I do not prefer to define function outside the a bunch of codes and suppose map functino in purrr may help it.
Do you know how to make it work?
Especially it is difficult to give dynamic column name in pipe.
I found some similar questions but it does not match my need.
Multivariate mutate
How to use map from purrr with dplyr::mutate to create multiple new columns based on column pairs
===== ADDITIONAL INFO =====
Let me clarify some conditions of this issue.
Actually sum(1+3), sum(1+4)... part is replaced by as.factor(cutree(X,k=X)) where X is reuslt of cluster analysis and Y is a variable defined as 3:5 in the example. cutree() is a function to define in which part we cut a dendrogram stored in the result of cluster analysis.
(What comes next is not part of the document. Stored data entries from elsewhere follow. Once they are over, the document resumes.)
-- ==== Sys2Proof/Syntax.lean ====
section
/-! DEFINITION. Sys2Proof/Syntax.lean: the command set of CORE, one constructor per row of spec/opcode_table.json
(spec R64). `DESC` is an index into a ROM table and stays a `Nat` (its bound is a check of WellFormed.lean); each flag of
R62 that the opcode defines is a `Bool`. Every other operand is in the registers `A0` to `A3` and the configuration
registers (R61), not in the command word. -/

namespace Sys2Proof

/-- The 29 commands of R64, in the table's order. `d` is the `DESC` field; the flags carry the names of R62. -/
inductive Instr where
  | nop
  | cenc (d : Nat) (p : Bool)
  | vdec (d : Nat) (p : Bool)
  | crcs (d : Nat)
  | crcc (d : Nat)
  | punc (d : Nat) (m : Bool)
  | dpun (d : Nat) (m : Bool)
  | ilv (var m : Bool)
  | dilv (var m : Bool)
  | perm (d : Nat) (inv m : Bool)
  | bmap (hl hu m : Bool)
  | bunm (fo m : Bool)
  | bmapt (odd h m : Bool)
  | bunmt (odd fo m : Bool)
  | unpk (msbf : Bool)
  | pack (msbf : Bool)
  | h2s
  | s2h
  | xcchEnc
  | xcchDec
  | rachEnc
  | rachDec
  | schEnc
  | schDec
  | pdtchEnc
  | pdtchDec (psk8 : Bool)
  | tchEnc (cmr : Bool)
  | tchDec (cmr : Bool)
  | srst
deriving DecidableEq, Repr

end Sys2Proof
end

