-- ==== Sys2Proof/Decode.lean ====
section
/-! DEFINITION. Sys2Proof/Decode.lean: the command word (spec R60), its decoding (R63), the table of masks and match values
(R64, opcode_table.json), and the encoder. Decoding is total: every one of the 2^32 words is an instruction or is rejected
by the name of the first test of R63 it fails (R65); the machine turns each rejection into the outcome `E_ILLCMD`. -/

namespace Sys2Proof

/-- Why a word is no command: the four tests of R63, in its order. -/
inductive DecodeError where
  /-- (1) `w[31:24]` is not 0. -/
  | zField
  /-- (2) `w[7:0]` is not an opcode of R64. -/
  | unknownOpcode
  /-- (3) the opcode uses no descriptor and `w[15:8]` is not 0. -/
  | descNotZero
  /-- (4) a bit of `w[23:16]` that the opcode does not define is 1. -/
  | undefinedFlag
deriving DecidableEq, Repr

/-! ### The fields of a command word (R60) -/

/-- `OPC`, bits [7:0]. -/
def opcField (w : Word) : Nat := (w.extractLsb' 0 8).toNat

/-- `DESC`, bits [15:8]. -/
def descField (w : Word) : Nat := (w.extractLsb' 8 8).toNat

/-- `FLG`, bits [23:16]. -/
def flgField (w : Word) : Byte := w.extractLsb' 16 8

/-- `Z`, bits [31:24]. -/
def zField (w : Word) : Byte := w.extractLsb' 24 8

/-! ### What each opcode uses (R62, R64) -/

/-- The opcodes that index a ROM table by `DESC` (column "desc" of R64). -/
def usesDesc (opc : Nat) : Bool := [0x01, 0x02, 0x03, 0x04, 0x05, 0x06, 0x09].contains opc

/-- The flag bits the opcode defines, as a mask over `FLG` (R62, column "flags" of R64). -/
def definedFlags (opc : Nat) : Byte :=
  match opc with
  | 0x01 => 0x01#8
  | 0x02 => 0x01#8
  | 0x05 => 0x10#8
  | 0x06 => 0x10#8
  | 0x07 => 0x11#8
  | 0x08 => 0x11#8
  | 0x09 => 0x11#8
  | 0x0A => 0x13#8
  | 0x0B => 0x11#8
  | 0x0C => 0x13#8
  | 0x0D => 0x13#8
  | 0x0E => 0x01#8
  | 0x0F => 0x01#8
  | 0x27 => 0x01#8
  | 0x28 => 0x01#8
  | 0x29 => 0x01#8
  | _ => 0x00#8

/-- The instruction with opcode `opc`, descriptor index `d` and flags `f` (R62, R64). -/
def instrOf (opc d : Nat) (f : Byte) : Option Instr :=
  match opc with
  | 0x00 => some .nop
  | 0x01 => some (.cenc d (f.getLsbD 0))
  | 0x02 => some (.vdec d (f.getLsbD 0))
  | 0x03 => some (.crcs d)
  | 0x04 => some (.crcc d)
  | 0x05 => some (.punc d (f.getLsbD 4))
  | 0x06 => some (.dpun d (f.getLsbD 4))
  | 0x07 => some (.ilv (f.getLsbD 0) (f.getLsbD 4))
  | 0x08 => some (.dilv (f.getLsbD 0) (f.getLsbD 4))
  | 0x09 => some (.perm d (f.getLsbD 0) (f.getLsbD 4))
  | 0x0A => some (.bmap (f.getLsbD 0) (f.getLsbD 1) (f.getLsbD 4))
  | 0x0B => some (.bunm (f.getLsbD 0) (f.getLsbD 4))
  | 0x0C => some (.bmapt (f.getLsbD 0) (f.getLsbD 1) (f.getLsbD 4))
  | 0x0D => some (.bunmt (f.getLsbD 0) (f.getLsbD 1) (f.getLsbD 4))
  | 0x0E => some (.unpk (f.getLsbD 0))
  | 0x0F => some (.pack (f.getLsbD 0))
  | 0x10 => some .h2s
  | 0x11 => some .s2h
  | 0x20 => some .xcchEnc
  | 0x21 => some .xcchDec
  | 0x22 => some .rachEnc
  | 0x23 => some .rachDec
  | 0x24 => some .schEnc
  | 0x25 => some .schDec
  | 0x26 => some .pdtchEnc
  | 0x27 => some (.pdtchDec (f.getLsbD 0))
  | 0x28 => some (.tchEnc (f.getLsbD 0))
  | 0x29 => some (.tchDec (f.getLsbD 0))
  | 0x3F => some .srst
  | _ => none

/-- The decode procedure of R63, steps (1) to (4). -/
def decode (w : Word) : Except DecodeError Instr :=
  if zField w ≠ 0#8 then .error .zField
  else
    match instrOf (opcField w) (descField w) (flgField w) with
    | none => .error .unknownOpcode
    | some i =>
      if !usesDesc (opcField w) && descField w != 0 then .error .descNotZero
      else if flgField w &&& ~~~(definedFlags (opcField w)) ≠ 0#8 then .error .undefinedFlag
      else .ok i

/-- The instruction a word decodes to, or nothing where the word is illegal. -/
def decode? (w : Word) : Option Instr :=
  match decode w with
  | .ok i => some i
  | .error _ => none

/-! ### The encoder (R60, R62, R64) -/

/-- The opcode of an instruction (R64). -/
def Instr.opcode : Instr → Nat
  | .nop => 0x00
  | .cenc _ _ => 0x01
  | .vdec _ _ => 0x02
  | .crcs _ => 0x03
  | .crcc _ => 0x04
  | .punc _ _ => 0x05
  | .dpun _ _ => 0x06
  | .ilv _ _ => 0x07
  | .dilv _ _ => 0x08
  | .perm _ _ _ => 0x09
  | .bmap _ _ _ => 0x0A
  | .bunm _ _ => 0x0B
  | .bmapt _ _ _ => 0x0C
  | .bunmt _ _ _ => 0x0D
  | .unpk _ => 0x0E
  | .pack _ => 0x0F
  | .h2s => 0x10
  | .s2h => 0x11
  | .xcchEnc => 0x20
  | .xcchDec => 0x21
  | .rachEnc => 0x22
  | .rachDec => 0x23
  | .schEnc => 0x24
  | .schDec => 0x25
  | .pdtchEnc => 0x26
  | .pdtchDec _ => 0x27
  | .tchEnc _ => 0x28
  | .tchDec _ => 0x29
  | .srst => 0x3F

/-- The descriptor index of an instruction; 0 for an opcode that uses none (R60). -/
def Instr.desc : Instr → Nat
  | .cenc d _ => d
  | .vdec d _ => d
  | .crcs d => d
  | .crcc d => d
  | .punc d _ => d
  | .dpun d _ => d
  | .perm d _ _ => d
  | .nop | .ilv _ _ | .dilv _ _ | .bmap _ _ _ | .bunm _ _ | .bmapt _ _ _ | .bunmt _ _ _ | .unpk _ | .pack _ => 0
  | .h2s | .s2h | .xcchEnc | .xcchDec | .rachEnc | .rachDec | .schEnc | .schDec => 0
  | .pdtchEnc | .pdtchDec _ | .tchEnc _ | .tchDec _ | .srst => 0

/-- The `FLG` field as a number, from its bits 0, 1 and 4 (R62; no other flag bit is defined). -/
def flgOf (b0 b1 b4 : Bool) : Nat := b0.toNat + 2 * b1.toNat + 16 * b4.toNat

/-- The flags of an instruction (R62). -/
def Instr.flags : Instr → Nat
  | .cenc _ p => flgOf p false false
  | .vdec _ p => flgOf p false false
  | .punc _ m => flgOf false false m
  | .dpun _ m => flgOf false false m
  | .ilv var m => flgOf var false m
  | .dilv var m => flgOf var false m
  | .perm _ inv m => flgOf inv false m
  | .bmap hl hu m => flgOf hl hu m
  | .bunm fo m => flgOf fo false m
  | .bmapt odd h m => flgOf odd h m
  | .bunmt odd fo m => flgOf odd fo m
  | .unpk msbf => flgOf msbf false false
  | .pack msbf => flgOf msbf false false
  | .pdtchDec psk8 => flgOf psk8 false false
  | .tchEnc cmr => flgOf cmr false false
  | .tchDec cmr => flgOf cmr false false
  | .nop | .crcs _ | .crcc _ | .h2s | .s2h | .xcchEnc | .xcchDec | .rachEnc | .rachDec | .schEnc | .schDec => 0
  | .pdtchEnc | .srst => 0

/-- The command word of an instruction: `OPC | (DESC << 8) | (FLG << 16)`, `Z` = 0 (R60, R67). -/
def encode (i : Instr) : Word := BitVec.ofNat 32 (i.opcode + 256 * i.desc + 65536 * i.flags)

/-! ### The table of R64: one mask and one match value per mnemonic -/

/-- A row of the opcode table. -/
structure OpRow where
  mnemonic : String
  mask : Word
  value : Word
deriving DecidableEq, Repr

/-- The rows of R64 as the table prints them. -/
def opcodeTable : List OpRow :=
  [⟨"NOP", 0xFFFFFFFF#32, 0x00000000#32⟩, ⟨"CENC", 0xFFFE00FF#32, 0x00000001#32⟩,
   ⟨"VDEC", 0xFFFE00FF#32, 0x00000002#32⟩, ⟨"CRCS", 0xFFFF00FF#32, 0x00000003#32⟩,
   ⟨"CRCC", 0xFFFF00FF#32, 0x00000004#32⟩, ⟨"PUNC", 0xFFEF00FF#32, 0x00000005#32⟩,
   ⟨"DPUN", 0xFFEF00FF#32, 0x00000006#32⟩, ⟨"ILV", 0xFFEEFFFF#32, 0x00000007#32⟩,
   ⟨"DILV", 0xFFEEFFFF#32, 0x00000008#32⟩, ⟨"PERM", 0xFFEE00FF#32, 0x00000009#32⟩,
   ⟨"BMAP", 0xFFECFFFF#32, 0x0000000A#32⟩, ⟨"BUNM", 0xFFEEFFFF#32, 0x0000000B#32⟩,
   ⟨"BMAPT", 0xFFECFFFF#32, 0x0000000C#32⟩, ⟨"BUNMT", 0xFFECFFFF#32, 0x0000000D#32⟩,
   ⟨"UNPK", 0xFFFEFFFF#32, 0x0000000E#32⟩, ⟨"PACK", 0xFFFEFFFF#32, 0x0000000F#32⟩,
   ⟨"H2S", 0xFFFFFFFF#32, 0x00000010#32⟩, ⟨"S2H", 0xFFFFFFFF#32, 0x00000011#32⟩,
   ⟨"XCCH_ENC", 0xFFFFFFFF#32, 0x00000020#32⟩, ⟨"XCCH_DEC", 0xFFFFFFFF#32, 0x00000021#32⟩,
   ⟨"RACH_ENC", 0xFFFFFFFF#32, 0x00000022#32⟩, ⟨"RACH_DEC", 0xFFFFFFFF#32, 0x00000023#32⟩,
   ⟨"SCH_ENC", 0xFFFFFFFF#32, 0x00000024#32⟩, ⟨"SCH_DEC", 0xFFFFFFFF#32, 0x00000025#32⟩,
   ⟨"PDTCH_ENC", 0xFFFFFFFF#32, 0x00000026#32⟩, ⟨"PDTCH_DEC", 0xFFFEFFFF#32, 0x00000027#32⟩,
   ⟨"TCH_ENC", 0xFFFEFFFF#32, 0x00000028#32⟩, ⟨"TCH_DEC", 0xFFFEFFFF#32, 0x00000029#32⟩,
   ⟨"SRST", 0xFFFFFFFF#32, 0x0000003F#32⟩]

/-- The one test of R63: `(w & mask) == match`. -/
def OpRow.accepts (r : OpRow) (w : Word) : Bool := w &&& r.mask == r.value

/-- The instruction the decoder reads from a table word: the command word is the data of one 32-bit `CMD` write (R51, R66),
so there are no bytes to lay out and the bits above `nbits` are 0. -/
def decodeTableWord (nbits w : Nat) : Option Instr := decode? (BitVec.ofNat 32 (w % 2 ^ nbits))

end Sys2Proof
end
As for the column names usa_3, usa_4 ... nz_5, country name is replaced by methods of cluster analysis such as ward, McQuitty, Median method, etc. (seven methods), and integers 3, 4, 5, are the parameter to define in which part I need to cut a dendrogram as explained.
As for an X in the functionas.factor(cutree(X,k=X)), results of cluster analysis also have several data frame which is corresponded to each method. I realized that another issue how to apply the function to each data frame (result of cluster analysis stored in different dataframe).
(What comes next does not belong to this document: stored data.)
-- ==== Sys2Proof/Machine/FixedChannels.lean ====
section
/-! DEFINITION. Sys2Proof/Machine/FixedChannels.lean: the fixed-length channel commands (spec R155): the xCCH transform (R158),
`XCCH_ENC` (R156), `XCCH_DEC` (R157), `RACH_ENC` (R160), `RACH_DEC` (R161), `SCH_ENC` (R163), `SCH_DEC` (R164). -/

namespace Sys2Proof.Machine

/-! ### The xCCH transform (R158) -/

/-- The 456 coded bits of a 23-octet block: Fire parity, then the rate-1/2 code (R158; FACCH uses it as it is, R198). -/
def xcchCoded (o : List Byte) : List Bool :=
  let u := unpackBits false o 184
  convEnc (roleConv xcchConv) (u ++ crcBits (roleCrc fireCrc) u) false

/-- `xcch_encode(o)`: four rows of 114 interleaved bits (R158). -/
def xcchEncode (o : List Byte) : List Bool := scatter 456 false (List.zip (ilvCells 4) (xcchCoded o))

/-- What a decode of 456 soft coded values finds (R158, R200). -/
structure XcchResult where
  ok : Bool
  octets : List Byte
  ne : Nat
  nb : Nat
deriving DecidableEq, Repr

/-- Viterbi decode, statistics and Fire check of 456 coded values in coded-bit order (R158; FACCH, R200). -/
def xcchDecodeCoded (cB : List Int) : XcchResult :=
  let r := decodeStats (roleConv xcchConv) cB false
  { ok := crcCheck (roleCrc fireCrc) (r.1.take 184) (r.1.drop 184), octets := packBits false (r.1.take 184), ne := r.2.1,
    nb := r.2.2 }

/-- `xcch_decode(iB)`: deinterleave, then decode (R158). -/
def xcchDecode (iB : List Int) : XcchResult := xcchDecodeCoded (gather iB 0 (ilvCells 4))

/-! ### Four bursts of 116 cells -/

/-- Burst `b` of an area of bursts of width `w`. -/
def burstAt {α : Type} (area : List α) (w b : Nat) : List α := (area.drop (w * b)).take w

/-- Four bursts from four rows of 114 i-bits, each with the two flags given (R156). -/
def mapFour {α : Type} (iB : List α) (hl hu : α) : List α :=
  (List.range 4).flatMap fun b => mapBurst (burstAt iB 114 b) hl hu

/-- The four rows of i-bits of four bursts (R157). -/
def unmapFour {α : Type} (area : List α) : List α :=
  (List.range 4).flatMap fun b => unmapBurst (burstAt area burstWidth b)

/-- The eight stealing flags of four bursts as hard decisions: bit `2B` from `e_B[57]`, bit `2B+1` from `e_B[58]` (R17). -/
def fourBurstFlags (area : List Int) : List Bool := (gather area 0 gprsSfpos).map hardOf

/-! ### xCCH -/

/-- The work of `XCCH_ENC`: both stealing flags of all four bursts are 1 (R156). -/
def xcchEncCmd (c : CoreInst) : CoreInst :=
  let c := c.clearResults
  if !(inRange c.a0 23 .ob && inRange c.a1 464 .hb) then c.raise 0x20 .eRange .s0
  else
    let iB := xcchEncode (c.load .ob c.a0.toNat 23)
    (c.storeBits c.a1.toNat (mapFour iB true true)).complete 0x20 464

/-- The work of `XCCH_DEC` (R157). -/
def xcchDecCmd (c : CoreInst) : CoreInst :=
  let c := c.clearResults
  if !(inRange c.a0 464 .sb && inRange c.a1 23 .ob) then c.raise 0x21 .eRange .s0
  else
    let area := c.loadSoft c.a0.toNat 464
    let r := xcchDecode (unmapFour area)
    let c := { c.setStats r.ne r.nb with steal := stealHard (fourBurstFlags area), subst := substCheck c.subst 1 r.ok }
    if r.ok then (c.storeVec .ob c.a1.toNat r.octets).complete 0x21 23 else c.raise 0x21 .eCrc .s12

/-! ### RACH -/

/-- The exclusive-or of the BSIC onto six parity bits, bit 5 on the first (R162); applied twice it restores them. -/
def bsicXor (bsic : Word) (par : List Bool) : List Bool := par.mapIdx fun i b => b != bsicBit bsic i

/-- The work of `RACH_ENC` (R160). -/
def rachEncCmd (c : CoreInst) : CoreInst :=
  let c := c.clearResults
  if !(inRange c.a0 1 .ob && inRange c.a1 36 .hb) then c.raise 0x22 .eRange .s0
  else
    let u := unpackBits false (c.load .ob c.a0.toNat 1) 8
    let d := u ++ bsicXor c.bsic (crcBits (roleCrc rachCrc) u)
    (c.storeBits c.a1.toNat (convEnc (roleConv rachConv) d false)).complete 0x22 36

/-- The work of `RACH_DEC`: the statistics compare against the re-encoding of the decoded bits with the BSIC still folded in
(R161). -/
def rachDecCmd (c : CoreInst) : CoreInst :=
  let c := c.clearResults
  if !(inRange c.a0 36 .sb && inRange c.a1 1 .ob) then c.raise 0x23 .eRange .s0
  else
    let r := decodeStats (roleConv rachConv) (c.loadSoft c.a0.toNat 36) false
    let ok := crcCheck (roleCrc rachCrc) (r.1.take 8) (bsicXor c.bsic (r.1.drop 8))
    let c := { c.setStats r.2.1 r.2.2 with subst := substCheck c.subst 1 ok }
    if ok then (c.storeVec .ob c.a1.toNat (packBits false (r.1.take 8))).complete 0x23 1 else c.raise 0x23 .eCrc .s12

/-! ### SCH -/

/-- The work of `SCH_ENC` (R163). -/
def schEncCmd (c : CoreInst) : CoreInst :=
  let c := c.clearResults
  if !(inRange c.a0 4 .ob && inRange c.a1 78 .hb) then c.raise 0x24 .eRange .s0
  else
    let u := unpackBits false (c.load .ob c.a0.toNat 4) 25
    let d := u ++ crcBits (roleCrc schCrc) u
    (c.storeBits c.a1.toNat (convEnc (roleConv schConv) d false)).complete 0x24 78

/-- The work of `SCH_DEC`: the fourth octet is written with its upper seven bits 0 (R164). -/
def schDecCmd (c : CoreInst) : CoreInst :=
  let c := c.clearResults
  if !(inRange c.a0 78 .sb && inRange c.a1 4 .ob) then c.raise 0x25 .eRange .s0
  else
    let r := decodeStats (roleConv schConv) (c.loadSoft c.a0.toNat 78) false
    let ok := crcCheck (roleCrc schCrc) (r.1.take 25) (r.1.drop 25)
    let c := { c.setStats r.2.1 r.2.2 with subst := substCheck c.subst 1 ok }
    if ok then (c.storeVec .ob c.a1.toNat (packBits false (r.1.take 25))).complete 0x25 4 else c.raise 0x25 .eCrc .s12

/-! ### The meanings -/

/-- `XCCH_ENC` (R156). -/
def execXcchEnc (s : State) : Host.Outcome State Fault Refusal := .next (s.onActive xcchEncCmd)

/-- `XCCH_DEC` (R157). -/
def execXcchDec (s : State) : Host.Outcome State Fault Refusal := .next (s.onActive xcchDecCmd)

/-- `RACH_ENC` (R160). -/
def execRachEnc (s : State) : Host.Outcome State Fault Refusal := .next (s.onActive rachEncCmd)

/-- `RACH_DEC` (R161). -/
def execRachDec (s : State) : Host.Outcome State Fault Refusal := .next (s.onActive rachDecCmd)

/-- `SCH_ENC` (R163). -/
def execSchEnc (s : State) : Host.Outcome State Fault Refusal := .next (s.onActive schEncCmd)

/-- `SCH_DEC` (R164). -/
def execSchDec (s : State) : Host.Outcome State Fault Refusal := .next (s.onActive schDecCmd)

end Sys2Proof.Machine
end

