-- ==== Sys2Proof/Machine/Step.lean ====
section
/-! DEFINITION. Sys2Proof/Machine/Step.lean: one step of CORE: the port takes the oldest pending event; a `CMD` write runs its
command from `S0` to its end before the next event is taken (spec R40, R47, R49). -/

namespace Sys2Proof.Machine

/-- One step. With nothing pending the block is idle and nothing changes (R46, R152, R224). -/
def step (s : State) : Host.Outcome State Fault Refusal :=
  match s.pending with
  | [] => .next s
  | ev :: rest =>
    match takeEvent { s with pending := rest } ev with
    | .answered s' => .next s'
    | .command w s' =>
      match decode w with
      | .ok i => exec i s'
      | .error _ => .next (illegalCommand w s')

/-- The state in which the very next step runs the instruction word `w`: the host's `CMD` write of it stands first in the
queue at the port (R51; assumption log 6). -/
def State.withFetchWord (s : State) (nbits w : Nat) : State :=
  { s with pending := s.commandEvent (BitVec.ofNat 32 (w % 2 ^ nbits)) :: s.pending }

end Sys2Proof.Machine
end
Actual scripts that I am using currently is something like this:
cluste_number <- original_df %>% mutate(
## Ward
ward_3=as.factor(cutree(clst.ward,k=3)),
ward_4=as.factor(cutree(clst.ward,k=4)),
ward_5=as.factor(cutree(clst.ward,k=5)),
ward_6=as.factor(cutree(clst.ward,k=6)),
## Single
sing_3=as.factor(cutree(clst.sing,k=3)),
sing_4=as.factor(cutree(clst.sing,k=4)),
sing_5=as.factor(cutree(clst.sing,k=5)),
sing_6=as.factor(cutree(clst.sing,k=6)))
It is sorry not to clarify the actual issue; howerver, due to this reason above, number of countries as usa, canada, nz and number of parameters as 1:3 do not match.
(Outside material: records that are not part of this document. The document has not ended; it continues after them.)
/-! ### The obligation -/

/-- Settles O55: the branches of `pdtchDecCmd_eq` with `pdtchDec_xcch_ends` and `pdtchDec_gen_ends`; the transforms by `subDecode_eq`
and `subCheck_eq`, the rebuilt block by `blockBits`. -/
theorem pdtchDecRule : Obligations.PdtchDecRule := by
  refine ⟨fun psk8 s c W lm hc hW hlm => ?_, fun rom n r area hrom hr hk => ?_⟩
  · rw [← pdsWidth_eq] at hW
    rw [← lmax_eq] at hlm
    subst hW hlm
    refine ⟨fun hfit => .of_work hc ((pdtchDecCmd_eq _ psk8 c).trans (if_neg hfit)), fun hsrc hdst => ?_⟩
    intro rom area
    have hfit := And.intro hsrc hdst
    refine ⟨fun hdet => .of_work hc (pdtchDecCmd_undetected hfit hdet), fun n r hdet => ?_⟩
    intro flags steal subs usf oor detid okStatus failStatus hrom
    obtain ⟨hr, hpsk, -⟩ := detectScheme_some hdet
    have hwf := romPds_wf hrom hr
    have husf8 : ∀ u, usf = some u → u < 8 := fun u hu => by
      cases hk : r.kind with
      | xcch =>
        rw [show usf = none from findUsf_none (romPds_xcch_usfmode hr hk) _ _] at hu
        cases hu
      | gen =>
        obtain ⟨-, -, husfWf, -⟩ := pdsWf_gen hwf hk
        exact findUsf_lt hrom husfWf hu
    have hdetid : pdtchDetid n usf = detid := pdtchDetid_eq (romPds_lt hr) husf8
    have hoor : _ = oor := usfOor_eq c.pdcfg husf8
    have hsteal : stealHard ((gather area 0 r.sfpos).map hardOf) = steal := by
      rw [gather, List.map_map]
      rfl
    refine ⟨fun hn => ?_, fun hk => ?_, fun hk => ?_⟩
    · have hcells : burstFlagCells r.psk8 = flags := by
        rw [hpsk]
        rfl
      exact (hn.elim (romPds_gprs_sfpos hr) fun hw => romWf_sfpos hw hr).trans hcells
    · obtain ⟨-, hoct, -⟩ := pdsWf_xcch hwf hk
      exact pdtchDec_xcch_ends hc hfit rfl hdet rfl hoor hdetid hsteal hk hoct
    · have hsubs : decodeSubs rom r area = subs := (if_pos hk).symm
      rw [← hsubs]
      exact pdtchDec_gen_ends hc hfit rfl hdet rfl hoor hdetid hsteal hk
  · intro sub decoded subs
    have hdecoded : decodedSub rom area = decoded := by
      funext i b
      simp only [decodedSub, subDecode_eq, decoded]
      cases b.coded
      · rfl
      · rfl
    obtain ⟨hsub1, -, husfWf, -⟩ := pdsWf_gen (romPds_wf hrom hr) hk
    refine ⟨hdecoded ▸ decodeSubs_eq rom r area, fun hm => findUsf_none hm _ _, fun hm => findUsf_separate hm _ _, fun hm => ?_,
      fun usf => ?_⟩
    · obtain ⟨b, hb⟩ := Option.isSome_iff_exists.mp hsub1
      exact ⟨b, hb, hdecoded ▸ findUsf_inband hm hb area⟩
    · intro bit check o l
      have hcheck : ∀ d, subCheck rom r d.num d.blk d.w usf = check d := fun d => subCheck_eq rom r d usf
      obtain ⟨hlen, hsubs, husf, hzero⟩ :=
        blockBits hrom hr hk (check := fun d => subCheck rom r d.num d.blk d.w usf) (usf := usf) (o := o) rfl
      refine ⟨fun d _ => hcheck d, hlen, fun d hd k y hy => ?_, fun hm k y hy => ?_, hzero⟩
      · rw [← hcheck]
        exact hsubs d hd k y hy
      · have hk3 : k < 3 := usfWf_bits husfWf (by rw [hm]; nofun) ▸ (List.getElem?_eq_some_iff.mp hy).1
        exact (husf hm k y hy).trans (usfBits_getD usf hk3)

end Sys2Proof.Machine
end

section
/-! SUPPORT. What the well-formed tables of a ROM say of TCH scheme records (R196) and of geometries (R197), and the block of coded
bits and flags that `TCH_ENC` stores in one (R198). -/

namespace Sys2Proof.Machine

/-! ### Geometries (R197) -/

/-- A placement of a well-formed `TABLE` geometry: its cells and flags are different, and there is a cell for each of its bits. -/
theorem placementWf_nodup {rom : Rom} (h : romTablesWf rom = true) {place : Nat} {flags : List Nat}
    (hp : placementWf rom place flags = true) : ((permRef rom place).map ++ flags).Nodup := by
  obtain ⟨r, hr, hwf⟩ := (Option.any_eq_true ..).mp hp
  simp only [Bool.and_eq_true, beq_iff_eq, List.all_eq_true, decide_eq_true_eq, Bool.not_eq_true', List.contains_eq_mem,
    decide_eq_false_iff_not] at hwf
  obtain ⟨⟨-, hapart⟩, hflags⟩ := hwf
  have href : permRef rom place = r := by rw [permRef, hr]; rfl
  rw [href, List.nodup_append]
  exact ⟨permWf_nodup (romPerm_wf h hr), hflags, fun x hx y hy hxy => (hapart y hy).2 (hxy ▸ hx)⟩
Also some suggestions using i + . does not meet the issue as a function as.factor(cutree(X,k=X)) is used in the actual operation.
Thank you for your support.

Not sure what you are up to, but maybe this helps to clarify the issue ..
library(tidyverse)
df <- data.frame(
id = c(1:5),
a = c(3,10,4,0,15),
b = c(2,1,1,0,3),
c = c(12,3,0,3,1),
d = c(9,7,8,0,0),
e = c(1,2,0,2,2)
)
ctry <- rep(c("usa", "ca", "nz"), each = 3)
nr <- rep(seq(3,5), times = 3)
df %>%
as_tibble() %>%
bind_cols(map_dfc(seq_along(ctry), ~1+nr[.x] %>%
rep(nrow(df))) %>%
set_names(str_c(ctry, nr, sep = "_")))
# A tibble: 5 x 15
id a b c d e usa_3 usa_4 usa_5 ca_3 ca_4 ca_5 nz_3 nz_4 nz_5
<int> <dbl> <dbl> <dbl> <dbl> <dbl> <dbl> <dbl> <dbl> <dbl> <dbl> <dbl> <dbl> <dbl> <dbl>
1 1 3 2 12 9 1 4 5 6 4 5 6 4 5 6
2 2 10 1 3 7 2 4 5 6 4 5 6 4 5 6
3 3 4 1 0 8 0 4 5 6 4 5 6 4 5 6
4 4 0 0 3 0 2 4 5 6 4 5 6 4 5 6
5 5 15 3 1 0 2 4 5 6 4 5 6 4 5 6

I'm not sure if I understand the spirit of the problem, but here is one way to generate a data frame with the column names and values you want.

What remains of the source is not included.